/-- The designed taps are put in TAP_MEM, and the command completes without a move of a slot (R175, R177). -/
theorem exec_designFir_of_ok {s : State} {taps : List F64}
    (h : design s.num s.params.maxTaps s.args.nTaps.toNat s.args.cutoff = .ok taps) :
    exec .designFir s = .next (((s.putTaps taps s.args.nTaps).setResult s.args.nTaps).succeeded false) := by
  have hbody : commandBody .designFir s = .ok _ := designFirBody_ok_iff.2 ⟨taps, h, rfl⟩
  rw [exec_ok Instr.noConfusion hbody, complete_none_eq_succeeded, stTuple_setResult, stTuple_putTaps,
    bne_self_eq_false]

/-- Settles O15: each check of the designer is one equation of the designer, and the command reports it. -/
theorem designFirRejectsInOrder : Obligations.DesignFirRejectsInOrder := by
  refine ⟨fun s => ⟨fun heven => ?_, fun hodd hrange => ?_, fun hodd hmin hmax hc => ?_, fun e he => ?_⟩,
    fun N maxTaps T c hodd hmin hmax hpos hhalf hsum => ?_, rfl⟩
  · exact exec_designFir_of_error (design_of_even s.num heven)
  · exact exec_designFir_of_error (design_of_odd_of_outOfRange s.num hodd hrange)
  · exact exec_designFir_of_error (design_of_count_of_badCutoff s.num hodd hmin hmax hc)
  · exact exec_designFir_of_error he
  · exact design_of_badTapSum N hodd hmin hmax hpos hhalf hsum

/-- Settles O16: the memory is the old one with the taps written at the base of TAP_MEM. -/
theorem designFirWritesTaps : Obligations.DesignFirWritesTaps := by
  refine fun s taps h => ⟨writeTaps s.mem taps, ?_, ?_, fun n v hv => ?_, fun a ha => ?_⟩
  · exact exec_designFir_of_ok h
  · exact design_length h
  · exact memRead64_writeTaps s.mem taps n v hv
  · exact memRead8_writeTaps_of_outside s.mem taps a ha

end Sys2Proof.Machine
end

section
/-! PROOFS. `configure` (R191), its checks and its commit, and the slot commands around it and beside it: RETUNE_RX,
STOP_RX, CONFIGURE_RX and READ_TAPS (R201 to R204), and ADD_RX while connected (R255). -/

namespace Sys2Proof.Machine

/-! ## The checks of configure, and its commit (R191) -/

theorem offsetOk_eq_false_iff {off prate : F64} :
    offsetOk off prate = false ↔ f64IsFinite off = false ∨ f64Le (f64Abs off) prate = false := Bool.and_eq_false_iff

section Configure

variable {N : Numerics} {maxTaps : Nat} {pcf prate : F64} {x : RxSlot}

theorem configure_of_badOffset (h : offsetOk (N.sub x.regs.cf pcf) prate = false) :
    configure N maxTaps pcf prate x = .error .centre := if_pos h

theorem configure_of_badDecimation (hoff : offsetOk (N.sub x.regs.cf pcf) prate = true)
    (hq : f64Lt (N.div prate x.regs.outRate) f64TwoPow32 = false) :
    configure N maxTaps pcf prate x = .error .decimation := by
  simp only [configure, hoff, Bool.true_eq_false, if_false, hq, if_true]

/-- With a usable offset and a quotient in range, configure is the designer and the commit. -/
theorem configure_eq_design (hoff : offsetOk (N.sub x.regs.cf pcf) prate = true)
    (hq : f64Lt (N.div prate x.regs.outRate) f64TwoPow32 = true) :
    configure N maxTaps pcf prate x =
      (design N maxTaps x.regs.nTaps.toNat (N.div (N.div x.regs.bw f64Two) prate)).map fun taps =>
        configured N pcf prate (N.sub x.regs.cf pcf) (N.div prate x.regs.outRate)
          (N.div (N.div x.regs.bw f64Two) prate) taps x := by
  simp only [configure, hoff, hq, Bool.true_eq_false, if_false]
  cases design N maxTaps x.regs.nTaps.toNat (N.div (N.div x.regs.bw f64Two) prate) <;> rfl

/-- What configure fails with: a check of its own, or the designer's (R191). -/
theorem configure_error {e : ConfigFault} (h : configure N maxTaps pcf prate x = .error e) :
    e = .centre ∨ e = .decimation ∨
      design N maxTaps x.regs.nTaps.toNat (N.div (N.div x.regs.bw f64Two) prate) = .error e := by
  cases hoff : offsetOk (N.sub x.regs.cf pcf) prate with
  | false => exact .inl (Except.error.inj ((configure_of_badOffset hoff).symm.trans h)).symm
  | true =>
    cases hq : f64Lt (N.div prate x.regs.outRate) f64TwoPow32 with
    | false => exact .inr (.inl (Except.error.inj ((configure_of_badDecimation hoff hq).symm.trans h)).symm)
    | true =>
      rw [configure_eq_design hoff hq] at h
      cases hd : design N maxTaps x.regs.nTaps.toNat (N.div (N.div x.regs.bw f64Two) prate) with
      | error e' =>
        rw [hd] at h
        obtain rfl : e' = e := Except.error.inj h
        exact .inr (.inr rfl)
      | ok taps => rw [hd] at h; cases h

end Configure

/-- The designer fails an odd tap count for its size, the cutoff or the tap sum only (R170, R173). -/
theorem design_error_of_odd {N : Numerics} {maxTaps T : Nat} {c : F64} {e : ConfigFault} (hodd : T % 2 = 1)
    (h : design N maxTaps T c = .error e) : e = .tapRange ∨ e = .cutoff ∨ e = .tapSum := by
  simp only [design] at h
  split_ifs at h with heven
  · omega
  all_goals cases h; simp

/-- Settles O41, each check on the operands that pass the ones before it. -/
theorem configureIsAllOrNothing : Obligations.ConfigureIsAllOrNothing := by
  refine fun N maxTaps pcf prate x => ⟨rfl, rfl, fun hpos => ?_, fun hoff => ?_, fun hfin hle => ⟨fun hq => ?_, fun hq =>
    ⟨fun e he => ?_, fun taps htaps => ?_⟩⟩⟩
  · exact if_neg (Bool.eq_false_iff.1 hpos)
  · exact configure_of_badOffset (offsetOk_eq_false_iff.2 hoff)
  · exact configure_of_badDecimation (Bool.and_eq_true_iff.2 ⟨hfin, hle⟩) hq
  · rw [configure_eq_design (Bool.and_eq_true_iff.2 ⟨hfin, hle⟩) hq]
    exact congrArg (Except.map _) he
  · rw [configure_eq_design (Bool.and_eq_true_iff.2 ⟨hfin, hle⟩) hq]
    exact congrArg (Except.map _) htaps

/-! ## A command on one slot -/

/-- Replacing a slot moves the tuple of STATE_CHANGE exactly when ST differs (R289). -/
theorem stTuple_setSlot_bne {s : State} {k : Nat} {x y : RxSlot} (hx : s.slots[k]? = some x) :
    ((s.setSlot k y).stTuple != s.stTuple) = decide (y.regs.st ≠ x.regs.st) := by
  by_cases hst : y.regs.st = x.regs.st
  · have hsame : (s.slots.set k y).map (fun z => z.regs.st) = s.slots.map fun z => z.regs.st := by
      obtain ⟨hk, rfl⟩ := List.getElem?_eq_some_iff.1 hx
      rw [List.map_set, hst, ← List.getElem_map (fun z : RxSlot => z.regs.st) (h := by simpa using hk),
        List.set_getElem_self]
    rw [decide_eq_false (not_not.2 hst), State.stTuple, setSlot_slots, hsame]
    exact bne_self_eq_false s.stTuple
  · rw [decide_eq_true hst]
    exact bne_iff_ne.2 (stTuple_setSlot_ne hx hst)

/-- A command whose rule replaces one slot and sets RESULT completes with STATE_CHANGE exactly when ST moves (R250). -/
theorem exec_of_setSlot {i : Instr} {s : State} {k : Nat} {x y : RxSlot} {w : Word} (hr : i ≠ .softReset)
    (hx : s.slots[k]? = some x) (h : commandBody i s = .ok ((s.setSlot k y).setResult w)) :
    exec i s = .next ({ s with slots := s.slots.set k y, result := w }.succeeded
      (decide (y.regs.st ≠ x.regs.st))) := by
  rw [exec_ok hr h, complete_none_eq_succeeded, stTuple_setResult, stTuple_setSlot_bne hx]
  rfl

/-- A command whose rule sets RESULT only completes without STATE_CHANGE (R250). -/
theorem exec_of_setResult {i : Instr} {s : State} {w : Word} (hr : i ≠ .softReset)
    (h : commandBody i s = .ok (s.setResult w)) :
    exec i s = .next ({ s with result := w }.succeeded false) := by
  rw [exec_ok hr h, complete_none_eq_succeeded, stTuple_setResult, bne_self_eq_false]
  rfl

/-- A state that is neither EMPTY nor UNCONFIGURED is CONFIGURED or STOPPED (R190). -/
theorem configured_or_stopped {st : RxSt} (he : st ≠ .empty) (hu : st ≠ .unconfigured) :
    st = .configured ∨ st = .stopped := by
  cases st <;> simp_all

/-! ## RETUNE_RX, STOP_RX (R201, R202) -/

theorem retuned_of_unconfigured {N : Numerics} {cf : F64} {x : RxSlot} (hu : x.regs.st = .unconfigured) :
    retuned N cf x =
      { x with regs := { x.regs with cf := cf, offset := N.sub cf x.regs.pcf, phase := 0 } } := by
  simp only [retuned, if_pos hu]

theorem retuned_of_ne_unconfigured {N : Numerics} {cf : F64} {x : RxSlot} (hu : x.regs.st ≠ .unconfigured) :
    retuned N cf x =
      { x with
        regs := { x.regs with
          cf := cf
          offset := N.sub cf x.regs.pcf
          phase := 0
          pinc := phaseInc N (N.sub cf x.regs.pcf) x.regs.prate } } := by
  simp only [retuned, if_neg hu]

-----

→ Exercise aim
Starting at the line above that holds "cases st <;> simp_all" and ending at the line that holds "simp only [retuned, if_pos hu]", transcribe each line exactly and include no other lines.

→ Written reply
  cases st <;> simp_all

/-! ## RETUNE_RX, STOP_RX (R201, R202) -/

theorem retuned_of_unconfigured {N : Numerics} {cf : F64} {x : RxSlot} (hu : x.regs.st = .unconfigured) :
    retuned N cf x =
      { x with regs := { x.regs with cf := cf, offset := N.sub cf x.regs.pcf, phase := 0 } } := by
  simp only [retuned, if_pos hu]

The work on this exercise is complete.